The boy glances between us. The soot that coats his oval face is tear-streaked. All of the children looked starved, their faces gaunt. Several are sick. Coughs puncture the night. The boy leans toward the woman and whispers, “Mother? What’s happening? Who is he?”

She swiftly saws through her ropes and shifts to work on the boy’s. When he’s free, she gives him the knife and says, “Cut the ropes of the person next to you, then keep passing the knife down the line. No one is to make a sound or move until I say so.” She glares sternly. “Do you understand, my son?”

The boy swallows hard. “Mother, we can’t run! There are too many of them. They’ll slaughter us!”

She lifts her eyes to me, and for a long time our gazes hold. Of course she doesn’t trust me. How can she? But I am her only hope, and she knows it.
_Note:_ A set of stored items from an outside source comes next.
-- ==== Sys2Proof/Machine/Blocks.lean ====
section
/-!
DEFINITION. Block transport and APDU exchange (16): T=0 procedure bytes, T=1 blocks and their recovery ladder, raw blocks;
and the character events of a slot (15) that feed them.
-/
namespace Sys2Proof
namespace Machine

/-- Change the exchange of a slot. -/
def modX (k : Nat) (f : Xfer → Xfer) (s : State) : State := modSlot k (fun x => { x with x := f x.x }) s

/-- Change the transport words of a slot. -/
def modTr (k : Nat) (f : Trans → Trans) (s : State) : State := modSlot k (fun x => { x with tr := f x.tr }) s

/-- Put bytes on the line after what is there. -/
def lineSend (k : Nat) (l : List Byte) (s : State) : State :=
  modSlot k (fun x => { x with line := { x.line with tx := x.line.tx ++ l } }) s

/-! ### T=0 (R564 to R569) -/

/-- The header sent: CLA INS P1 P2 P3, P3 0x00 in case 1 (Table - Command cases). -/
def t0Header (apdu : List Byte) : List Byte := apdu.take 4 ++ [if apdu.length = 4 then 0 else apdu.getD 4 0]

/-- Le of a P3: 0x00 means 256. -/
def leOf (p3 : Nat) : Nat := if p3 = 0 then 256 else p3

/-- A T=0 exchange begins (R565). -/
def startT0 (k : Nat) (apdu : List Byte) (s : State) : State :=
  let c := t0Case apdu.length (apdu.getD 4 0).toNat
  let lc := (apdu.getD 4 0).toNat
  let s := modTr k (fun t => { t with apdu := c, t0resent := false }) s
  modSlot k (fun x => { x with
    st := .busy
    x := { apdu := apdu, case := c, due := if c = 2 then leOf lc else if c = 3 ∨ c = 4 then lc else 0
           unsent := if c = 3 ∨ c = 4 then slice apdu 5 lc else [] }
    line := { mode := .t0, tx := t0Header apdu } }) s

/-- SW1 (Table - Procedure bytes). -/
def isSw1 (v : Nat) : Bool := (decide (0x61 ≤ v) && decide (v ≤ 0x6F)) || (decide (0x90 ≤ v) && decide (v ≤ 0x9F))

/-- SW2 has come: the one resend of case 2S, or the response (R567, R569). -/
def t0Finish (k sw1 : Nat) (sw2 : Byte) (s : State) : State :=
  let x := (slotGet s k).x
  let s := modTr k (fun t => { t with t0sw2 := sw2.toNat }) s
  if x.case = 2 ∧ sw1 = 0x6C ∧ x.anyData = false ∧ x.resent = false then
    let s := modTr k (fun t => { t with t0resent := true }) s
    lineSend k ((x.apdu.take 4) ++ [sw2])
      (modX k (fun y => { y with sw1 := none, resent := true, due := leOf sw2.toNat }) s)
  else
    let resp := x.resp ++ [byte sw1, sw2]
    endReady k 0 resp resp.length s

/-- One byte from the card in T=0 (Table - Procedure bytes, R566). -/
def t0Byte (k : Nat) (b : Byte) (s : State) : State :=
  let x := (slotGet s k).x
  let v := b.toNat
  let ins := x.apdu.getD 1 0
  match x.sw1 with
  | some w => t0Finish k w b s
  | none =>
    if 0 < x.expect then
      modX k (fun y => { y with resp := y.resp ++ [b], expect := y.expect - 1, due := y.due - 1, anyData := true }) s
    else
      let s := modTr k (fun t => { t with t0last := v }) s
      if v = 0x60 then s
      else if isSw1 v then modX k (fun y => { y with sw1 := some v }) s
      else if b = ins then
        if x.due = 0 then endFall k 0x04A s
        else if x.case = 2 then modX k (fun y => { y with expect := y.due }) s
        else lineSend k x.unsent (modX k (fun y => { y with unsent := [], due := 0 }) s)
      else if b = ins ^^^ 0xFF then
        if x.due = 0 then endFall k 0x04A s
        else if x.case = 2 then modX k (fun y => { y with expect := 1 }) s
        else lineSend k (x.unsent.take 1) (modX k (fun y => { y with unsent := y.unsent.drop 1, due := y.due - 1 }) s)
      else endFall k 0x04A s

/-! ### T=1 blocks (R570 to R573, R961) -/

/-- The error detection code of a block. -/
def edcOf (crc : Bool) (l : List Byte) : List Byte := if crc then natLe 2 (crc16T1 l) else [xorAll l]

/-- A block of the hub: NAD 0x00, PCB, LEN, INF, EDC. -/
def mkBlock (crc : Bool) (pcb : Nat) (inf : List Byte) : List Byte :=
  let l := [0, byte pcb, byte inf.length] ++ inf
  l ++ edcOf crc l

/-- Send a block and await the card's: `kind` is what the ladder takes it for. -/
def sendBlock (k pcb : Nat) (inf : List Byte) (kind : LastBlock) (s : State) : State :=
  let b := mkBlock (slotGet s k).tr.crc pcb inf
  modSlot k (fun x => { x with
    x := { x.x with lastSent := b, lastKind := kind }
    line := { x.line with mode := .t1, tx := x.line.tx ++ b, rx := [], rxBad := false } }) s

/-- Send an S-response: what the ladder would send again stays (R590). -/
def sendAnswer (k pcb : Nat) (inf : List Byte) (s : State) : State :=
  let b := mkBlock (slotGet s k).tr.crc pcb inf
  modSlot k (fun x => { x with line := { x.line with tx := x.line.tx ++ b, rx := [], rxBad := false } }) s

/-- The next I-block of the hub's chain: IFSC bytes, or the rest (R570, R572). -/
def sendNextI (k : Nat) (s : State) : State :=
  let x := slotGet s k
  let inf := x.x.unsent.take x.tr.ifsc
  let rest := x.x.unsent.drop x.tr.ifsc
  let more := decide (rest ≠ [])
  let pcb := 64 * bit x.tr.nsHub + 32 * bit more
  let s := sendBlock k pcb inf .iBlock s
  let s := modTr k (fun t => { t with nsHub := !t.nsHub }) s
  modX k (fun y => { y with unsent := rest, lastI := y.lastSent, lastIMore := more, chainDone := !more }) s

/-- S(IFS request) with IFSD 254 before the first I-block, or that I-block (R575). -/
def startApdu (k : Nat) (s : State) : State :=
  if (slotGet s k).tr.ifsDone then sendNextI k s else sendBlock k 0xC1 [0xFE] .ifsReq s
I can see that truth clearly on her face. Perhaps, she is also praying that I still have a sense of loyalty to her people.

“What will you give to save these children?” I ask.

“Whatever I have to. Just tell me what to do, Cousin.”

She has just called in family obligations. As I rise to my feet, the world takes on a gauzy dreamlike appearance. The firelight blurs. Whatever I do in the next few moments will determine my fate forever. I can no longer see her clearly. Her wrinkled face is nothing more than an indistinct splotch in the night. I have experienced this strange blindness and disorientation before, after being struck in the head by a war club. Is that what happened? At this very instant I’m lying on the ground, struggling to wake? “Someone must be sacrificed. Probably two of you. Decide now which of you is willing to die.”